* **Work required**:
Reproduce the data in its entirety, exactly as supplied.

[Available data]

-- ==== Sys2Proof/Word.lean ====
section
/-! DEFINITION. The word types of the machine: bytes, 64-bit words and register numbers (R10, R13, R15, R30). -/

namespace Sys2Proof

/-- A byte of memory (R30). -/
abbrev Byte := BitVec 8

/-- A general purpose register, an element or an address: `XLEN = ELEN = 64` bits (R10, R15). -/
abbrev Word := BitVec 64

/-- The number of a general purpose register, a field `Ra6`, `Rb6`, `Rc6` or `Rt6` (R10). -/
abbrev GReg := BitVec 6

/-- The number of a vector register, a field `Vt6`, `Va6`, `Vb6`, `Vc6` or `Vs6` (R13). -/
abbrev VReg := BitVec 6

/-- The index of an element; `VL_MAX` is at most 64 (R14). -/
abbrev ElemIx := Fin 64

end Sys2Proof
end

[/Available data]

* **Response box**:
-- ==== Sys2Proof/Word.lean ====
section
/-! DEFINITION. The word types of the machine: bytes, 64-bit words and register numbers (R10, R13, R15, R30). -/

namespace Sys2Proof

/-- A byte of memory (R30). -/
abbrev Byte := BitVec 8

/-- A general purpose register, an element or an address: `XLEN = ELEN = 64` bits (R10, R15). -/
abbrev Word := BitVec 64

/-- The number of a general purpose register, a field `Ra6`, `Rb6`, `Rc6` or `Rt6` (R10). -/
abbrev GReg := BitVec 6

/-- The number of a vector register, a field `Vt6`, `Va6`, `Vb6`, `Vc6` or `Vs6` (R13). -/
abbrev VReg := BitVec 6

/-- The index of an element; `VL_MAX` is at most 64 (R14). -/
abbrev ElemIx := Fin 64

end Sys2Proof
end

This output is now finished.